What is being asked >>
For this exercise, reproduce the entries below exactly, but only from the line containing "let k2 := match" through the line containing "let p := k.pwr", both included.

Records provided >>

* * *

/-- R329, R334, R400, R401, R403, R404: OBJ.SCHED sets or clears the schedule the next boundary attaches, one reference for each object it names;
FL_ERASE announces and begins an erase, or leaves its units waiting where the stack may not be written or two erases are under way; FL_QUERY
answers the unit's state; FL_STORE takes its references and pins, registers its write and asks for its first lines. -/
def Obligations.ScheduleAndFlashInstructionsComplete : Prop :=
  ∀ (h : CtlHdr) (a b c : W32) (s : State),
    let k := s.core
    (Accepted objSchedSpec h a b c 0 k →
      let m := bits a.toNat 5 0
      let new := if bits a.toNat 8 8 = 1 then none else some (schedLead k (bits b.toNat 23 0), schedList k (bits b.toNat 23 0))
      ∃ t, exec (.objSched h a b c) s = doneAt s (mkCtl h 4 8 a b c 0) t [] ∧ mset' t m = { mset' k m with schedNext := some new } ∧
        (∀ o, (obj t o).refs = (obj k o).refs - (match (mset' k m).schedNext with | some (some (_, l)) => (schedRefs l).count o | _ => 0) +
          (match new with | some (_, l) => (schedRefs l).count o | none => 0)) ∧
        t = { k with msets := t.msets, objs := t.objs }) ∧
    (Accepted objFlEraseSpec h a b c 0 k →
      let st := bits a.toNat 17 16
      let l := bits a.toNat 15 0
      let n := bits b.toNat 15 0
      let i := mkCtl h 4 0x10 a b c 0
      let f := fls k st
      let k1 := hwBegin { k with flts := k.flts ++ [{ ins := i }],
                                 flOps := k.flOps ++ [{ ins := i, erase := true, stack := st, units := upFrom l n }] } 6 st
      (hwMay k1 6 st = false ∨ 2 ≤ f.erasing.length →
        exec (.objFlErase h a b c) s =
          .next (s.finish { k1 with flss := mput k.flss st { f with toErase := f.toErase ++ upFrom l n } })) ∧
      (hwMay k1 6 st = true → f.erasing = [] → f.toErase = [] → n = 1 → (f.punit (f.phys l)).pend = false → f.used < 4095 →
        (∀ v, f.bestSpare = some v → (f.punit (f.phys l)).ecount < (f.punit v).ecount + 64) →
        let f1 := { f with erasing := [{ lunit := l, punit := f.phys l }], jseq := f.jseq + 1, used := f.used + 1,
                           journal := f.journal ++ [{ typ := 1, seq := f.jseq, lunit := l, punit := f.phys l }] }
        exec (.objFlErase h a b c) s = .next (s.finish { k1 with flss := mput k.flss st f1 }))) ∧
    (Accepted objFlQuerySpec h a b c 0 k →
      let st := bits a.toNat 17 16
      let l := bits a.toNat 15 0
      let f := fls k st
      let u := f.punit (f.phys l)
      exec (.objFlQuery h a b c) s = doneAt s (mkCtl h 4 0x11 a b c 0) k
        (leBytes 1 (unitCode k st l) ++ leBytes 1 (b2n u.pend + 2 * b2n (f.lun l).again + 4 * b2n f.worn) ++
          leBytes 2 (f.lun l).frontier ++ leBytes 2 (f.phys l) ++ leBytes 2 (min 0xFFFF (touching k st l)) ++ leBytes 4 u.ecount ++
          leBytes 1 u.loops)) ∧
    (Accepted objFlStoreSpec h a b c 0 k →
      let d := bits a.toNat 23 0
      let g := bits b.toNat 23 0
      let raw := bits a.toNat 24 24 == 1
      let i := mkCtl h 4 0x12 a b c 0
      let base := if raw = false ∧ (obj k d).pack = 2 then some (obj k d).base else none
      let ps := storePages k (obj k d)
      let o : FlOp := { ins := i, erase := false, dest := d, src := g, off := c.toNat, raw := raw, pages := ps, base := base }
      let k1 := pinObj (addRef { k with flts := k.flts ++ [{ ins := i }], flOps := k.flOps ++ [o] } d) g
      let k2 := match base with | some e => pinObj k1 e | none => k1
      let sts := (ps.map (·.stack)).dedup
      exec (.objFlStore h a b c) s = .next (s.finish (sts.foldl kickStore (sts.foldl (fun k st => hwBegin k 6 st) k2))))

/-- R439, R446, R450, R460, R464: the PWR instructions. STEP_TARGET and ENTER stay in flight; LIMIT sets the limit and what follows from it;
QUERY and WAKE answer, and a WAKE in HOLD asks for the exit. -/
def Obligations.PowerInstructionsComplete : Prop :=
  ∀ (h : CtlHdr) (a b c : W32) (s : State),
    let k := s.core
    let p := k.pwr
    (Accepted pwrStepTargetSpec h a b c 0 k →
      exec (.pwrStepTarget h a b c) s = flightAt s k { ins := mkCtl h 0xB 1 a b c 0, key := bits a.toNat 2 0 }) ∧
    (Accepted pwrLimitSpec h a b c 0 k →
      exec (.pwrLimit h a b c) s =
        doneAt s (mkCtl h 0xB 2 a b c 0) (powerChange k (fun k => { k with pwr := { k.pwr with limit := bits a.toNat 10 0 } })) []) ∧
    (Accepted pwrQuerySpec h a b c 0 k → bits a.toNat 7 0 = 0 →
      exec (.pwrQuery h a b c) s = doneAt s (mkCtl h 0xB 3 a b c 0) k
        (leBytes 4 (powerInForce k) ++ leBytes 4 p.measured ++ leBytes 1 p.cause ++ leBytes 1 p.tmax ++ leBytes 2 0 ++ leBytes 4 p.therm)) ∧
    (Accepted pwrQuerySpec h a b c 0 k → bits a.toNat 7 0 = 1 →
      let d := bits b.toNat 2 0
      let divs := (domTiles k d).map (fun t => (tile k t).div)
      exec (.pwrQuery h a b c) s = doneAt s (mkCtl h 0xB 3 a b c 0) k
        (leBytes 4 (domPower k d) ++ leBytes 4 (dom k d).budget ++ leBytes 1 (dom k d).ceil ++ leBytes 1 (divs.foldl max 0) ++
          leBytes 1 (divs.foldl min 15) ++ leBytes 1 0 ++ leBytes 4 (dom k d).target)) ∧
    (Accepted pwrQuerySpec h a b c 0 k → bits a.toNat 7 0 = 2 →
      exec (.pwrQuery h a b c) s = doneAt s (mkCtl h 0xB 3 a b c 0) k (leBytes 6 (acct k (bits b.toNat 15 0)).energy)) ∧
    (Accepted pwrQuerySpec h a b c 0 k → bits a.toNat 7 0 = 3 →
      exec (.pwrQuery h a b c) s = doneAt s (mkCtl h 0xB 3 a b c 0) k (leBytes 2 (mset' k (bits b.toNat 5 0)).factor)) ∧
    (Accepted pwrEnterSpec h a b c 0 k →
      exec (.pwrEnter h a b c) s = flightAt s
        { k with pst := { k.pst with handshake := 1, target := bits a.toNat 1 0, wakeSeen := false, asked := false } }
        { ins := mkCtl h 0xB 4 a b c 0 }) ∧
    (Accepted pwrWakeSpec h a b c 0 k →
      exec (.pwrWake h a b c) s = doneAt s (mkCtl h 0xB 5 a b c 0)
        (if k.glb.st = .hold then { k with pst := { k.pst with asked := true } } else k) (leBytes 4 k.glb.st.code))

/-- R472 to R475, R479 to R487, R491, R498, R499: the SEC instructions. EXTEND extends the scope's own register with the digest of the lines
and answers it, waiting while they are read from the host or recovered, or their stack is under test; FW_STAGE, which waits for its lines so too, QUOTE and CTX_KEY stay in flight, the quote with its body fixed now, the key with its host read issued; FW_ACTIVATE
and FW_ABORT move the staged image and measure it; FW_COMMIT burns the minimum version; LC_ADVANCE burns the row and waits for a reset.
QUOTE_SIGNED writes body and signature into its object; CTX_KEY_READ_DONE installs the key it read, unless the read failed. -/
def Obligations.SecurityInstructionsComplete : Prop :=
  ∀ (h : CtlHdr) (a b c : W32) (x : W128) (s : State),
    let k := s.core
    let withSec (v : Sec) : Core := { k with sec := v }
    let o := bits a.toNat 23 0
    let extent (t : Core) := readBytes t { ctl := some (h.src, h.ord) } o (64 * b.toNat) (64 * c.toNat)
    let held := linesHeld k o (upFrom b.toNat c.toNat)
    (∀ t e, Accepted secExtendSpec h a b c 0 k → extent k = .ok t e →
      let m := bits a.toNat 27 24
      let v := sha256 (mget (List.replicate 32 0) t.sec.mregs m ++ sha256 e)
      exec (.secExtend h a b c) s =
        doneAt s (mkCtl h 0xC 1 a b c 0) { t with sec := { t.sec with mregs := mput t.sec.mregs m v } } (v.take 16)) ∧
    (∀ t, Accepted secExtendSpec h a b c 0 k → extent k = .wait t →
      exec (.secExtend h a b c) s = flightAt s t { ins := mkCtl h 0xC 1 a b c 0 }) ∧
    (∀ t e, Accepted secFwStageSpec h a b c 0 k → extent (withSec { k.sec with fw := 1 }) = .ok t e →
      exec (.secFwStage h a b c) s =
        flightAt s (hwBegin (extendMreg t 5 (sha256 (e.take 16352))) 6 0) { ins := mkCtl h 0xC 2 a b c 0 }) ∧
    (∀ t, Accepted secFwStageSpec h a b c 0 k → extent (withSec { k.sec with fw := 1 }) = .wait t →
      exec (.secFwStage h a b c) s = flightAt s (hwBegin t 6 0) { ins := mkCtl h 0xC 2 a b c 0, aux := 1 }) ∧
    (∀ v : Sec, (obj k o).lost = false → ((obj k o).st ≠ .absent ∨ (obj k o).home ≠ 2) →
      recovering k o (64 * b.toNat) (64 * c.toNat) = false → held = false →
      extent (withSec v) = .ok (withSec v) (knownBytes k o (64 * b.toNat) (64 * c.toNat)).1) ∧
    (∀ v : Sec, (obj k o).lost = false → ((obj k o).st ≠ .absent ∨ (obj k o).home ≠ 2) →
      recovering k o (64 * b.toNat) (64 * c.toNat) = true ∨ held = true → extent (withSec v) = .wait (withSec v)) ∧
    (Accepted secFwActivateSpec h a b c 0 k →
      let n := (fwSlot k k.glb.slotB).count + 1
      let t := extendMreg (withSec { k.sec with fw := 3 }) 5 (sha256 (leBytes 4 n))
      exec (.secFwActivate h a b c) s = doneAt s (mkCtl h 0xC 3 a b c 0)
        (if k.glb.slotB then { t with slotA := { k.slotA with count := n } } else { t with slotB := { k.slotB with count := n } })
        (leBytes 1 (b2n (!k.glb.slotB)) ++ leBytes 3 0 ++ leBytes 4 n)) ∧
    (Accepted secFwAbortSpec h a b c 0 k →
      exec (.secFwAbort h a b c) s =
        doneAt s (mkCtl h 0xC 4 a b c 0) (extendMreg (withSec { k.sec with fw := 0 }) 5 (sha256 [0])) []) ∧
    (Accepted secFwCommitSpec h a b c 0 k →
      let w : FuseWrite := .minSvn (BitVec.ofNat 7 k.glb.svn)
      exec (.secFwCommit h a b c) s =
        doneAt s (mkCtl h 0xC 5 a b c 0) { k with shadow := k.shadow.program w, burn := k.burn ++ [w] } (leBytes 1 k.glb.svn)) ∧
    (Accepted secLcAdvanceSpec h a b c 0 k →
      let t := bits a.toNat 2 0
      let key : List FuseWrite :=
        if k.sec.lc = 1 ∧ t = 2 then [.operatorKeyHash (hashFuse (knownBytes k (bits b.toNat 23 0) 0 48).1)] else []
      exec (.secLcAdvance h a b c) s = doneAt s (mkCtl h 0xC 6 a b c 0)
        { k with burn := k.burn ++ .lifeCycle (BitVec.ofNat 3 t) :: key,
                 sec := { k.sec with pend := some t, level := 0, lcNext := max k.sec.lcNext (min t 4) } }
        (leBytes 1 t)) ∧
    (Accepted secQuoteSpec h a b c x k →
      let i := mkCtl h 0xC 0x81 a b c x
      let regs := (upFrom 0 16).filter (fun r => b.getLsbD r)
      exec (.secQuote h a b c x) s = flightAt s k { ins := i, data := quoteOf k i } ∧
        (quoteOf k i).drop 144 = regs.flatMap (fun r => mget (List.replicate 32 0) k.sec.mregs r) ∧
        (quoteOf k i).drop 64 = leBytes 16 x.toNat ++ leBytes 16 0 ++ (quoteOf k i).drop 96) ∧
    (Accepted secCtxKeySpec h a b c x k →
      exec (.secCtxKey h a b c x) s = flightAt s (hostRead k { ctl := some (h.src, h.ord), addr := bits x.toNat 63 0, len := 64 })
        { ins := mkCtl h 0xC 0x82 a b c x, key := bits a.toNat 11 0 }) ∧
    (∀ f, alive k = true → namedFlt k 0xC 0x81 h = some f →
      let q := padTo (cdiv f.data.length 64 * 64) f.data ++
        padTo 35664 (Config.slhSign (devSeeds k (keyClass k.sec.lc)) f.data (Config.freeNat k.fresh))
      let k1 := { k with fresh := k.fresh + 1 }
      let k2 := if (obj k f.ins.handle).complete then writeBytes k1 f.ins.handle q else k1
      exec (.quoteSigned h) s = .next (s.finish (retireFlt (bump k2 oQuotes 1) f 0 0 (leBytes 4 q.length)))) ∧
    (∀ f key, portsServe k = true → namedFlt k 0xC 0x82 h = some f → key.toNat / 2 ^ 256 ≠ key.toNat % 2 ^ 256 → (ctx k f.key).isOpen = true →
      ∃ t, exec (.ctxKeyReadDone h true key) s = .next (s.finish (retireFlt t f 0 0 [])) ∧ (ctx t f.key).key = some key ∧
        (∀ n, n ≠ f.key → ctx t n = ctx k n) ∧ t = { dropKeyRead k f.ins with ctxs := t.ctxs }) ∧
    (∀ f key, portsServe k = true → namedFlt k 0xC 0x82 h = some f → key.toNat / 2 ^ 256 ≠ key.toNat % 2 ^ 256 → (ctx k f.key).isOpen = false →
      exec (.ctxKeyReadDone h true key) s = .next (s.finish (retireFlt (dropKeyRead k f.ins) f rWrongState 0 []))) ∧
    (∀ f key, portsServe k = true → namedFlt k 0xC 0x82 h = some f →
      (exec (.ctxKeyReadDone h false key) s = .next (s.finish (retireFlt (dropKeyRead k f.ins) f rUncorrectable 0 []))) ∧
      (key.toNat / 2 ^ 256 = key.toNat % 2 ^ 256 →
        exec (.ctxKeyReadDone h true key) s = .next (s.finish (retireFlt (dropKeyRead k f.ins) f rOverrun 128 []))))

* * *

Your solution >>
      let k2 := match base with | some e => pinObj k1 e | none => k1
      let sts := (ps.map (·.stack)).dedup
      exec (.objFlStore h a b c) s = .next (s.finish (sts.foldl kickStore (sts.foldl (fun k st => hwBegin k 6 st) k2))))

/-- R439, R446, R450, R460, R464: the PWR instructions. STEP_TARGET and ENTER stay in flight; LIMIT sets the limit and what follows from it;
QUERY and WAKE answer, and a WAKE in HOLD asks for the exit. -/
def Obligations.PowerInstructionsComplete : Prop :=
  ∀ (h : CtlHdr) (a b c : W32) (s : State),
    let k := s.core
    let p := k.pwr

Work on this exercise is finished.